**Assignment**.
Restate word for word every line from the one containing "(List.range n).foldl (fun" to the last line of the records below.

**Records for the exercise**.
○ ○ ○ ○ ○ ○ ○
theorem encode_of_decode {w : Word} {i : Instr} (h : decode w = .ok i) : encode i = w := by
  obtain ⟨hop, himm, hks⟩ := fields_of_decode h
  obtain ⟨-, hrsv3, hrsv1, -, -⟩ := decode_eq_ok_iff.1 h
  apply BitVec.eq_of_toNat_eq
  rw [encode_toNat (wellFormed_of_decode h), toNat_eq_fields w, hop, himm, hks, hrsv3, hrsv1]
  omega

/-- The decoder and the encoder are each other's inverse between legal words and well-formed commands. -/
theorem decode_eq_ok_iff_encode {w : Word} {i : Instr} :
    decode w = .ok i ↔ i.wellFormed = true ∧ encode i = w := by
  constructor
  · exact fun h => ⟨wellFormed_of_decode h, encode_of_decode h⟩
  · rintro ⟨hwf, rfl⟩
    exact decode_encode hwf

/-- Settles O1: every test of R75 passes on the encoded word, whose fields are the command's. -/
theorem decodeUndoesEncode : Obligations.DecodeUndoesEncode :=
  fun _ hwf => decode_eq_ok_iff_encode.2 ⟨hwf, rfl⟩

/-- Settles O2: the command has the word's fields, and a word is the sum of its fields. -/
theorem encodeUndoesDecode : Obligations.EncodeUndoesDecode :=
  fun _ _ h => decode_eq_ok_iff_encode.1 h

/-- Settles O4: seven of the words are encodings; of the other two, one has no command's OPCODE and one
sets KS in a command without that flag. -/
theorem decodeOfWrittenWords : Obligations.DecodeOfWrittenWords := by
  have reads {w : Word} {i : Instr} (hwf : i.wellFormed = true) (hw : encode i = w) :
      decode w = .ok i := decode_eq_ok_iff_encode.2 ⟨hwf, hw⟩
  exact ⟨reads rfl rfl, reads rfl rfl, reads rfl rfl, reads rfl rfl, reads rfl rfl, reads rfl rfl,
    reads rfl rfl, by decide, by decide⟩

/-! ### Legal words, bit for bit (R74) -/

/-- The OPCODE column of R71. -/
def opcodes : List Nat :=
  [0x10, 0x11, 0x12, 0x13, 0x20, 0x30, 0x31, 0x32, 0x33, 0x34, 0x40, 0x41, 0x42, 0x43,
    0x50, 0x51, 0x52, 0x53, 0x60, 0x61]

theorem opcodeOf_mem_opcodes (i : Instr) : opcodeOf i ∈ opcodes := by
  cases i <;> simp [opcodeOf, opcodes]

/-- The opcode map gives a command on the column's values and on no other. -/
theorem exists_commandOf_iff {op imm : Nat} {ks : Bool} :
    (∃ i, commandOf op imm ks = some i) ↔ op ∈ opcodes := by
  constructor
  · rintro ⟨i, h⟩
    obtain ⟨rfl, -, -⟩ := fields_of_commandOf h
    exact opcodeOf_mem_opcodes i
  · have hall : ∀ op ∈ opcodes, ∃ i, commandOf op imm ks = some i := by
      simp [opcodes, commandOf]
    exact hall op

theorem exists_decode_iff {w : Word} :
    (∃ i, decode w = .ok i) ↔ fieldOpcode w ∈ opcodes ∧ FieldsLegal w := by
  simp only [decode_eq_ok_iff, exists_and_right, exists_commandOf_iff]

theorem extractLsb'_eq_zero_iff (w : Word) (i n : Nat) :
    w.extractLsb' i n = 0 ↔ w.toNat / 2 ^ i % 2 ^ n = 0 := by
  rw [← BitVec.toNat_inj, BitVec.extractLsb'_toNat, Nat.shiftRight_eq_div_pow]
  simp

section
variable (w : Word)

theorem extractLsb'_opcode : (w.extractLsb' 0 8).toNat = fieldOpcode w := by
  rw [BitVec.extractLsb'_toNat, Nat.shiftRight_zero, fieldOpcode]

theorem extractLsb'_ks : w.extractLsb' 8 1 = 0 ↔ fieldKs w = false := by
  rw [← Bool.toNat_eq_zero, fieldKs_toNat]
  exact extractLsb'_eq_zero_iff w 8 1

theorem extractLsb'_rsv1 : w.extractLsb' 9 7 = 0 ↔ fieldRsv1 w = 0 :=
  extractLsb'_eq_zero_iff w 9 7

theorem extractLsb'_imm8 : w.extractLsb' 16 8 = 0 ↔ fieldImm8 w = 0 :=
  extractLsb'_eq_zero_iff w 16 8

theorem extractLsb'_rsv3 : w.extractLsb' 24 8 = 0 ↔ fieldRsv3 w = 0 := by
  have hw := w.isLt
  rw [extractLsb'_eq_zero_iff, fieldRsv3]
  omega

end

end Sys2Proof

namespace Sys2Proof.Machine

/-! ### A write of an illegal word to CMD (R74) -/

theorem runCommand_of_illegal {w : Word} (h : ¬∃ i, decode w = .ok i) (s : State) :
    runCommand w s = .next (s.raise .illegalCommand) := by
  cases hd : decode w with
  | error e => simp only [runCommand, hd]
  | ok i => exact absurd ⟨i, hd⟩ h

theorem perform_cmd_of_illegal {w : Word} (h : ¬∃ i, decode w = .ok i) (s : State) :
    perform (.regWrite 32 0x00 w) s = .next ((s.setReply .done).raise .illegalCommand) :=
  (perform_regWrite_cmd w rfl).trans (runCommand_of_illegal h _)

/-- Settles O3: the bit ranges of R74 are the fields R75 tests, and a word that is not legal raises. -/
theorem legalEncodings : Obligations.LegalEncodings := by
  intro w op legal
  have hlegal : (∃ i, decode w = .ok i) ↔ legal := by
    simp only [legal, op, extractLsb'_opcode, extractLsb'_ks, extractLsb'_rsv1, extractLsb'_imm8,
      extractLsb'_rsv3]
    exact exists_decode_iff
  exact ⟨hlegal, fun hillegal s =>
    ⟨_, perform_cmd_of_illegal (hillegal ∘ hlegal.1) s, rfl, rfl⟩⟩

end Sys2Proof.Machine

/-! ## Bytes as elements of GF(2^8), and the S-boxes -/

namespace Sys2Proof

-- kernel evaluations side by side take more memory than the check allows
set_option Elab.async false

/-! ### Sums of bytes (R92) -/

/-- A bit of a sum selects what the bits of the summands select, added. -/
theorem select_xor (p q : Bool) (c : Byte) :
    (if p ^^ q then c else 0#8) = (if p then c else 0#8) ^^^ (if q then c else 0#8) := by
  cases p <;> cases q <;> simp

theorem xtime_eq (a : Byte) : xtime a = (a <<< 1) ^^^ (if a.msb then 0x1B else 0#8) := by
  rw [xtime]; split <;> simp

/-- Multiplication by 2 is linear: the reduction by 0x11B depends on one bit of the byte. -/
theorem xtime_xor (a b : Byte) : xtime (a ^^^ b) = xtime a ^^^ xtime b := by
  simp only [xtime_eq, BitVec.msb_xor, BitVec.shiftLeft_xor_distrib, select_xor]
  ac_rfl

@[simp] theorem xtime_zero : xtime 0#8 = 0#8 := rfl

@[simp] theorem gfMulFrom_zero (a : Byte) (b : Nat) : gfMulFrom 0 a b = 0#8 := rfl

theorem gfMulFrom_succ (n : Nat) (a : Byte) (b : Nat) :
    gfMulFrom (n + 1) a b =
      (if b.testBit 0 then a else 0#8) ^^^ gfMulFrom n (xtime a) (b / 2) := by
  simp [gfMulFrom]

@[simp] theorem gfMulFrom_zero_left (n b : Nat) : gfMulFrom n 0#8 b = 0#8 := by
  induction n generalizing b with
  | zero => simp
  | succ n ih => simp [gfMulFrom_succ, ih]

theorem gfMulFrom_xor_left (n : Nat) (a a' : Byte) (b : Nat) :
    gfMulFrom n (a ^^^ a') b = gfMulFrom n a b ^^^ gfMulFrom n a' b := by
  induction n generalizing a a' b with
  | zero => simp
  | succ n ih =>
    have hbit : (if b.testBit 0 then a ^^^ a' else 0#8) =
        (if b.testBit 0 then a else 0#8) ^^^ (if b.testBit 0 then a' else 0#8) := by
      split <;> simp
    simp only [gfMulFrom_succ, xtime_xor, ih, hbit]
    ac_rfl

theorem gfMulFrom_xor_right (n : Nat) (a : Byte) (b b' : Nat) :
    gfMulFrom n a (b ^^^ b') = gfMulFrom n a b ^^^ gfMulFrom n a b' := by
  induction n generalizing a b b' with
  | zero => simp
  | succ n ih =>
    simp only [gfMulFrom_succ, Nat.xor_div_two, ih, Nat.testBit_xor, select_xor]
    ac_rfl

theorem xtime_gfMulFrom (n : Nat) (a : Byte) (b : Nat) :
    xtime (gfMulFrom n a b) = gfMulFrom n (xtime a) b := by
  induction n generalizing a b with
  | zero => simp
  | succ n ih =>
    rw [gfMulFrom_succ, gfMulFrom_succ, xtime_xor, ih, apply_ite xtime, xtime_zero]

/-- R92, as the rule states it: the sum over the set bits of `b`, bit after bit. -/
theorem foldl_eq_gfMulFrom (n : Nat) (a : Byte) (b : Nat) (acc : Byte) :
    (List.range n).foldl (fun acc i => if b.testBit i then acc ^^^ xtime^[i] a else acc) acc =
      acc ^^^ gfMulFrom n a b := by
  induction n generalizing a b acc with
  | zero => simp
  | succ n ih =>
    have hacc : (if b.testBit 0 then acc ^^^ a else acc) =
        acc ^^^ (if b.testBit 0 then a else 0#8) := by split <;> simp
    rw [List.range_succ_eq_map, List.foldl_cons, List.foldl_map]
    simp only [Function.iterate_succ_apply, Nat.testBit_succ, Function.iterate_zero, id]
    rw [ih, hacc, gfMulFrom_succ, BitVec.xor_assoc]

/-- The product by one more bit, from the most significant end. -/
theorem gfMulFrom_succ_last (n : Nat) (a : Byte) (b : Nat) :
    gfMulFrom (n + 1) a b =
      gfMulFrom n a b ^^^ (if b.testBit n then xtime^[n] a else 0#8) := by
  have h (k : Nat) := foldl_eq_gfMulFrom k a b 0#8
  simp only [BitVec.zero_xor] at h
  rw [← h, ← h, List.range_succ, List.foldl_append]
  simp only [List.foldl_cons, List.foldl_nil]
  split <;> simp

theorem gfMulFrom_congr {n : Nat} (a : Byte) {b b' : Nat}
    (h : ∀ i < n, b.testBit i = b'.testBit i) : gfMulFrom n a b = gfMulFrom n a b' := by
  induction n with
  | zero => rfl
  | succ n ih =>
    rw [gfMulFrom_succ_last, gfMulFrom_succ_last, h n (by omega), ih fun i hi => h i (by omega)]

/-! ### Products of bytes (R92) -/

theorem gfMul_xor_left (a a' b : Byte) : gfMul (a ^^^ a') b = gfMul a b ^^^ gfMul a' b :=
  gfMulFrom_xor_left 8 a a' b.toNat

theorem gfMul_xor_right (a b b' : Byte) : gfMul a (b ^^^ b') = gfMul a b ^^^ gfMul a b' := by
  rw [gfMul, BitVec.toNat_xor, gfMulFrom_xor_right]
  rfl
○ ○ ○ ○ ○ ○ ○
**Solution to this problem**.
    (List.range n).foldl (fun acc i => if b.testBit i then acc ^^^ xtime^[i] a else acc) acc =
      acc ^^^ gfMulFrom n a b := by
  induction n generalizing a b acc with
  | zero => simp
  | succ n ih =>
    have hacc : (if b.testBit 0 then acc ^^^ a else acc) =
        acc ^^^ (if b.testBit 0 then a else 0#8) := by split <;> simp
    rw [List.range_succ_eq_map, List.foldl_cons, List.foldl_map]
    simp only [Function.iterate_succ_apply, Nat.testBit_succ, Function.iterate_zero, id]
    rw [ih, hacc, gfMulFrom_succ, BitVec.xor_assoc]

/-- The product by one more bit, from the most significant end. -/
theorem gfMulFrom_succ_last (n : Nat) (a : Byte) (b : Nat) :
    gfMulFrom (n + 1) a b =
      gfMulFrom n a b ^^^ (if b.testBit n then xtime^[n] a else 0#8) := by
  have h (k : Nat) := foldl_eq_gfMulFrom k a b 0#8
  simp only [BitVec.zero_xor] at h
  rw [← h, ← h, List.range_succ, List.foldl_append]
  simp only [List.foldl_cons, List.foldl_nil]
  split <;> simp

theorem gfMulFrom_congr {n : Nat} (a : Byte) {b b' : Nat}
    (h : ∀ i < n, b.testBit i = b'.testBit i) : gfMulFrom n a b = gfMulFrom n a b' := by
  induction n with
  | zero => rfl
  | succ n ih =>
    rw [gfMulFrom_succ_last, gfMulFrom_succ_last, h n (by omega), ih fun i hi => h i (by omega)]

/-! ### Products of bytes (R92) -/

theorem gfMul_xor_left (a a' b : Byte) : gfMul (a ^^^ a') b = gfMul a b ^^^ gfMul a' b :=
  gfMulFrom_xor_left 8 a a' b.toNat

theorem gfMul_xor_right (a b b' : Byte) : gfMul a (b ^^^ b') = gfMul a b ^^^ gfMul a b' := by
  rw [gfMul, BitVec.toNat_xor, gfMulFrom_xor_right]
  rfl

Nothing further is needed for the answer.